SPOKANE — As Eastern Washington guard Jacob Davison prepared to inbound the ball near Weber State’s bench earlier this season, a voice inquired about the Boy Scouts of America insignia tattooed on his left arm.
“A player, I don’t who it was, asked ‘Hey, are you an Eagle Scout?’” Davison said. “‘Because I am, too.’
“It was cool that someone was able to recognize that. Other than earning a Division I scholarship, becoming an Eagle Scout is one the biggest accomplishments of my life.”
EWU’s high-scoring sophomore is establishing himself as one of the premier talents in the Big Sky Conference, averaging nearly 24 points the past eight games for the Eagles (9-15, 7-6 Big Sky), who face rival Idaho (4-20, 1-12) today at 4:15 p.m. at Reese Court.

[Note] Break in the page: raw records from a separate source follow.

def copyOne (i : Instr) (out free : Bool) (m : CpyM) (t : Nat) (ad : Addr) (b : Src) (s : State) (c : Lc) :
    State × LaneRes :=
  match s.team? c.is.team with
  | none => (s, .stay)
  | some tm =>
    let g := cpyAddr c ad
    let st := c.src b
    let e := tm.tile t
    let bs := rowBeats g st (tm.shape t)
    if g.toNat % 4 != 0 || st.toNat % 4 != 0 then (s, .trap cALIGN 0 g 0 false)
    else if e.st != (if out then TileSt.ready else TileSt.empty) then waitTile s t
    else if !out && e.arm then (s, ill .tarmed)
    else
      match checkBeats s c.space (if out then .store else .load) bs with
      | .error e => (s, e)
      | .ok ias =>
        forkRelease s c (cpyScope m) (fun s =>
          let s := if out then s.modTeam c.is.team (fun tm => { tm with
              ttab := tm.ttab.modify t (fun e => { e with keep := !free }) }) else s
          let s := setTile s c.is.team t (if out then .draining else .filling) (!out)
          let s := addOp (computeStart s c.is.team t) { blankOp i c with
            args := [g.toNat, st.toNat], ias := ias, tiles := [t], kept := if out then none else some (ownBytes s tm) }
          (if out then s else newest s (fun o => (fillRun s o).1), .done {}))

def execCpyin (h : Hdr) (m : CpyM) (t : Fin 32) (ad : Addr) (b : Src) (s : State) : Out :=
  perWarp (.cpyin h m t ad b) h s (shapeCheck [t.val]) (copyOne (.cpyin h m t ad b) false false m t.val ad b)
def execCpyout (h : Hdr) (free : Bool) (m : CpyM) (t : Fin 32) (ad : Addr) (b : Src) (s : State) : Out :=
  perWarp (.cpyout h free m t ad b) h s (shapeCheck [t.val]) (copyOne (.cpyout h free m t ad b) true free m t.val ad b)

/-! ### What merged requesters receive, R72 -/

/-- The multicast's beat that holds an IA. -/
def Mcast.beatAt (m : Mcast) (ia : Nat) : Option Nat := m.ias.findIdx? (fun x => x / 64 == ia / 64)
def Mcast.hasLeft (m : Mcast) (k : Nat) : Bool := m.left.any (fun x => x.1 == k)
def Mcast.allLeft (m : Mcast) : Bool := (List.range m.ias.length).all m.hasLeft
def Mcast.joined (m : Mcast) (op : Nat) (isOp : Bool) : Option Merged := m.merged.find? (fun x => x.op == op && x.isOp == isOp)

/-- The multicast, and its beat, through which beat k of an operation, at an IA, is obtained. -/
def through (s : State) (op k ia : Nat) : Option (Mcast × Nat) :=
  s.mcasts.findSome? (fun m =>
    match m.joined op true, m.beatAt ia with
    | some x, some j => if x.missed.contains k then none else some (m, j)
    | _, _ => none)

/-- Some beat of the operation still comes through a multicast. -/
def awaitsBeat (s : State) (o : EngOp) (bs : List Beat) : Bool :=
  bs.zipIdx.any (fun x => match through s o.id x.2 x.1.ia with | some (m, j) => !m.hasLeft j | none => false)

/-- The operation missed the beat, and reads it afresh (R72). -/
def missedBeat (s : State) (op k : Nat) : Bool :=
  s.mcasts.any (fun m => match m.joined op true with | some x => x.missed.contains k | none => false)

def State.mcast? (s : State) (id : Nat) : Option Mcast := s.mcasts.find? (fun m => m.id == id)
def State.modMcast (s : State) (id : Nat) (f : Mcast → Mcast) : State :=
  { s with mcasts := s.mcasts.map (fun m => if m.id == id then f m else m) }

Davison, who poured in a career-high 41 points on Feb. 4 in an 82-64 win over Northern Arizona, often uses his explosive vertical leap to get to the rim and is just as menacing from 3-point range.
But for all of his hoops-related praise, Davison is just as proud to be among the 4 percent of Boy Scout members to earn the 109-year-old organization’s highest rank and achievement.
From the time he first donned the club’s neckerchief at age 7 to earning his 21st merit badge a decade later, Davison points to the spectrum of skills he learned in helping shape who he is today.
Emergency preparedness. Community service. Environmental science. Physical fitness. Davison, an avid outdoorsman, had to check off a couple of dozen requirements before a review process to earn the same Eagle Scout pin as astronaut Neil Armstrong and ex-President Gerald Ford.
Few high-level basketball players have earned the distinction.
Los Angeles Lakers guard Josh Hart — the former Villanova star drafted in 2017 — is the most recent example. He’s one of just three Eagle Scouts to ever reach the Final Four.
Like Hart, though, Davison wanted to quit Boy Scouts to focus on basketball at Cantwell-Sacred Heart High School near Los Angeles, where Davison was named the Whittier Daily News Player of the Year.
Like Hart, he was pushed by his father to stick it out.
“I had taken a six-month break from (Boy Scouts) and I really just wanted to focus on basketball,” Davison said. “But my dad reminded me that I had already come this far, and that it would be a big accomplishment. I’m glad he did. Now whenever I see Cub Scouts selling stuff at the grocery story or walking around, I always tell them to stick with it, because it’s definitely worth it.”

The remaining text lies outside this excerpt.